The light of day will come in 45 minutes. I need another Snapple tea for stimulation. I guess begin with how I feel: kind of lonely and blue. The other morning, I ran into my neighbors Colin and Willie with their dogs on the street; it might’ve been yesterday. I was coming back from the little market, a dog treat in each hand. Then I felt awkward because they were for my dog, and should Aesop share with Lolo and Rosie? I knew the neighborly thing to do, but curiously I kept the treats for Aesop and continued on home after a brief exchange of words. Now I wonder why I acted as I did. It wasn’t the Fred Rogers solution by any means, much less like James Joyce. Are people losing their sense of community and family in the world today? And what is the glue that should hold people together? Again I know the answer but I turn the other way.
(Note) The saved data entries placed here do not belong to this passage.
/-- Linearity along two sequences of one length, from any two register values. -/
theorem crcByte_foldl_xor : ∀ (s t : List Byte) (c d : Word16), s.length = t.length →
    (List.zipWith (· ^^^ ·) s t).foldl crcByte (c ^^^ d) = s.foldl crcByte c ^^^ t.foldl crcByte d
  | [], [], _, _, _ => rfl
  | a :: s, b :: t, c, d, h => by
    simp only [List.zipWith_cons_cons, List.foldl_cons, crcByte_xor]
    exact crcByte_foldl_xor s t _ _ (Nat.succ.inj h)

/-- Settles O13: `crcByte_foldl_xor` from the initial value, which is its own exclusive-or with itself because it is 0. -/
theorem checksumIsLinear : Obligations.ChecksumIsLinear := by
  unfold Obligations.ChecksumIsLinear
  exact fun s t h => crcByte_foldl_xor s t Config.crcInit Config.crcInit h

/-! ### The three commands -/

/-- Settles O8. An Idle sequencer takes each command, and each arm is then one update of `crc` and one result. -/
theorem checksumCommandsWriteCrcOnly : Obligations.ChecksumCommandsWriteCrcOnly := by
  unfold Obligations.ChecksumCommandsWriteCrcOnly
  intro s hidle
  refine ⟨?_, fun b => ?_, fun p => ?_⟩
  · exact Machine.whenIdle_idle hidle _
  · exact Machine.whenIdle_idle hidle _
  · exact Machine.whenIdle_idle hidle _

end Sys2Proof
end

section
/-! SUPPORT. The frame encoder: the round trip with the validator O32, ENCODE bound O14 and unbound O15, its length domain O16, its two
arms O17. -/

namespace Sys2Proof

/-! ### The frame, written out (R110) -/

theorem hiByte_eq_extractLsb' (v : Word16) : hiByte v = v.extractLsb' 8 8 := rfl

theorem loByte_eq_extractLsb' (v : Word16) : loByte v = v.extractLsb' 0 8 := BitVec.setWidth_eq_extractLsb' (by decide)

theorem frameOf_short {p : List Byte} (h : p.length ≤ 255) : frameOf p = shortFrame p := if_pos h

theorem frameOf_long {p : List Byte} (h : 255 < p.length) : frameOf p = longFrame p := if_neg (Nat.not_le.mpr h)

theorem frameTrailer_eq (p : List Byte) :
    frameTrailer p = [(crc16 p).extractLsb' 8 8, (crc16 p).extractLsb' 0 8, 0x03] := by
  rw [frameTrailer, hiByte_eq_extractLsb', loByte_eq_extractLsb']; rfl

/-- A byte keeps a number modulo 256 only, so the low length byte may be written with or without the remainder. -/
theorem longFrame_eq (p : List Byte) : longFrame p =
    [0x03, BitVec.ofNat 8 (p.length / 256), BitVec.ofNat 8 (p.length % 256)] ++ p ++ frameTrailer p := by
  have hlow : BitVec.ofNat 8 (p.length % 256) = byteOf p.length := BitVec.eq_of_toNat_eq (by simp [byteOf])
  rw [hlow]; rfl

theorem frameOf_eq (p : List Byte) :
    let trailer := [(crc16 p).extractLsb' 8 8, (crc16 p).extractLsb' 0 8, (0x03 : Byte)]
    frameOf p = if p.length ≤ 255 then [0x02, BitVec.ofNat 8 p.length] ++ p ++ trailer
      else [0x03, BitVec.ofNat 8 (p.length / 256), BitVec.ofNat 8 (p.length % 256)] ++ p ++ trailer := by
  rw [← frameTrailer_eq]
  split
  · rename_i hshort; exact frameOf_short hshort
  · rename_i hlong; exact (frameOf_long (Nat.not_le.mp hlong)).trans (longFrame_eq p)

theorem shortFrame_length (p : List Byte) : (shortFrame p).length = p.length + 5 := by
  simp [shortFrame, frameTrailer]

namespace Machine

variable {s : State} {p : List Byte}

/-! ### The outcomes of ENCODE and its arms (R111 to R115) -/

theorem exec_encode_fits (hidle : s.seqState = .idle) (h : p.length ≤ 65535) :
    exec (.encode p) s = .next (transmit (frameOf p) s) :=
  (whenIdle_idle hidle _).trans (if_neg (Nat.not_lt.mpr h))

theorem exec_encode_tooLarge (hidle : s.seqState = .idle) (h : 65535 < p.length) :
    exec (.encode p) s = .refused .lengthTooLarge :=
  (whenIdle_idle hidle _).trans (if_pos h)

theorem exec_encShort_fits (s : State) (h : p.length ≤ 255) : exec (.encShort p) s = .next (transmit (frameOf p) s) := by
  rw [frameOf_short h]; exact if_pos h

theorem exec_encShort_wrongArm (s : State) (h : 255 < p.length) : exec (.encShort p) s = .refused .wrongArm :=
  if_neg (Nat.not_le.mpr h)

theorem exec_encLong_fits (s : State) (h : 255 < p.length) (hmax : p.length ≤ 65535) :
    exec (.encLong p) s = .next (transmit (frameOf p) s) := by
  rw [frameOf_long h]; exact (if_neg (Nat.not_lt.mpr hmax)).trans (if_neg (Nat.not_le.mpr h))

theorem exec_encLong_tooLarge (s : State) (h : 65535 < p.length) : exec (.encLong p) s = .refused .lengthTooLarge := if_pos h

theorem exec_encLong_wrongArm (s : State) (h : p.length ≤ 255) : exec (.encLong p) s = .refused .wrongArm :=
  (if_neg (Nat.not_lt.mpr (Nat.le_trans h (by decide)))).trans (if_pos h)

/-! ### The round trip (R116) -/

theorem frameOk_shortFrame (h : p.length ≤ 255) : frameOk (shortFrame p) (p.length + 5) = true := frameOk_short p _ _ h

/-- Validating a frame that the encoder formed records the payload, one checksum twice, and success (R110, R141). -/
theorem validateOp_shortFrame (s : State) (h : p.length ≤ 255) :
    validateOp (shortFrame p) (p.length + 5) s = s.withVal
      { buf := Mem.writeBytes s.val.buf 0 p, len := p.length, crcRx := crc16 p, crcCalc := crc16 p, ok := true } := by
  have hcheck := checkFrame_short s p (hiByte (crc16 p)) (loByte (crc16 p))
  rw [hiByte_append_loByte, decide_eq_true rfl] at hcheck
  rw [validateOp, if_pos (frameOk_shortFrame h)]
  exact hcheck

theorem verdict_shortFrame (h : p.length ≤ 255) (hok : s.val.ok = true) :
    verdict (shortFrame p) (p.length + 5) s = .success := by
  rw [verdict, if_pos (frameOk_shortFrame h), if_pos hok]

/-- Settles O32. The frame passes the structural test and carries the checksum that the validator computes (`validateOp_shortFrame`). -/
theorem encodeThenValidateSucceeds : Obligations.EncodeThenValidateSucceeds := by
  unfold Obligations.EncodeThenValidateSucceeds
  intro s p hidle h
  rw [frameOf_short h]
  refine ⟨_, execValidateX_exact hidle (shortFrame_length p), ?_⟩
  rw [validateOp_shortFrame s h]
  exact ⟨verdict_shortFrame h rfl, rfl, Mem.readBytes_writeBytes s.val.buf 0 p⟩

/-! ### ENCODE and its arms -/

/-- Settles O14. The frame written out is `frameOf` (`frameOf_eq`); the count and the environment are the transport's (`transmit_bound`). -/
theorem encodeSendsOneFrame : Obligations.EncodeSendsOneFrame := by
  unfold Obligations.EncodeSendsOneFrame
  intro s p hidle hbound h trailer frame
  have hframe : frameOf p = frame := frameOf_eq p
  refine ⟨writeReply s.env frame.length, writeEnv s.env frame, writeReply_le _ _, writeEnv_txLog _ _,
    writeEnv_rxFifo _ _, writeEnv_now _ _, writeEnv_script _ _, ?_⟩
  rw [exec_encode_fits hidle h, transmit_bound hbound, hframe]

/-- Settles O17: on the lengths of its arm each of the two sends `frameOf`, as ENCODE does. -/
theorem encoderArmsAreEncode : Obligations.EncoderArmsAreEncode := by
  unfold Obligations.EncoderArmsAreEncode
  intro s p hidle
  refine ⟨fun h => ?_, fun h hmax => ?_, exec_encShort_wrongArm s, fun h => ?_, exec_encLong_tooLarge s⟩
  · exact ⟨_, exec_encShort_fits s h, exec_encode_fits hidle (by omega)⟩
  · exact ⟨_, exec_encLong_fits s h hmax, exec_encode_fits hidle hmax⟩
  · exact exec_encLong_wrongArm s (Nat.le_of_lt_succ h)

/-- Settles O15, by `transmit_unbound`. -/
theorem encodeUnboundSendsNothing : Obligations.EncodeUnboundSendsNothing := by
  unfold Obligations.EncodeUnboundSendsNothing
  intro s p hidle hbound h
  rw [exec_encode_fits hidle h, transmit_unbound hbound]

/-- Settles O16. The empty payload is one of ENC.SHORT's, and the checksum of nothing is 0. -/
theorem encodeLengthDomain : Obligations.EncodeLengthDomain := by
  unfold Obligations.EncodeLengthDomain
  intro s hidle
  have hencode : exec (.encode []) s = .next (transmit (frameOf []) s) := exec_encode_fits hidle (by decide)
  refine ⟨fun p h => exec_encode_tooLarge hidle h, ?_, _, hencode, fun hbound => ?_⟩
  · exact hencode.trans (exec_encShort_fits s (by decide)).symm
  · rw [transmit_bound hbound]
    exact writeEnv_txLog _ _

end Machine

end Sys2Proof
end

section
/-! SUPPORT. The frame receiver, operation by operation: when it does nothing or is refused, one byte, one late poll, and the whole of
RX.RUN (when it returns, what a silent link, a waiting frame and an unreceivable one give): O18 to O21, O23, O25 to O29. -/

namespace Sys2Proof.Machine

variable {s t u v w : State} {used : List (List Outside)} {bs f tail : List Byte}

/-! ### RX.START, and the receiver unbound (R120, R129) -/

theorem exec_rxStart (hidle : s.seqState = .idle) : exec .rxStart s = .next ((rxStartOp s).withResult .none) :=
  whenIdle_idle hidle _

theorem rxStartOp_unbound (hb : s.bound = false) : rxStartOp s = s := by simp [rxStartOp, hb]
Social life nowadays is like the “Game of Chess” in T.S. Eliot’s Waste Land. People generally are polarized and pulling away from each other, but does this help anything? I ought to ponder this for a while.
Six fifty five.
The day has the potential to bring something good. The moon still is in the heavens, low in the south, obscured by haze. I thought I saw my neighbor James drive past me in a new electric car, black with Kendall dealership plates. The cost of an electric car just boggles my mind when I can barely afford to eat. I’m not the only one. Can I turn my writing into something lucrative? Perhaps five cents a word? But this would cheapen the quality and ruin a beautiful thing. Like putting a dollar sign on every drop of blood in my body: every cell accounted for. “We matter more than pounds and pence / Your ‘economic theory’ makes no sense.”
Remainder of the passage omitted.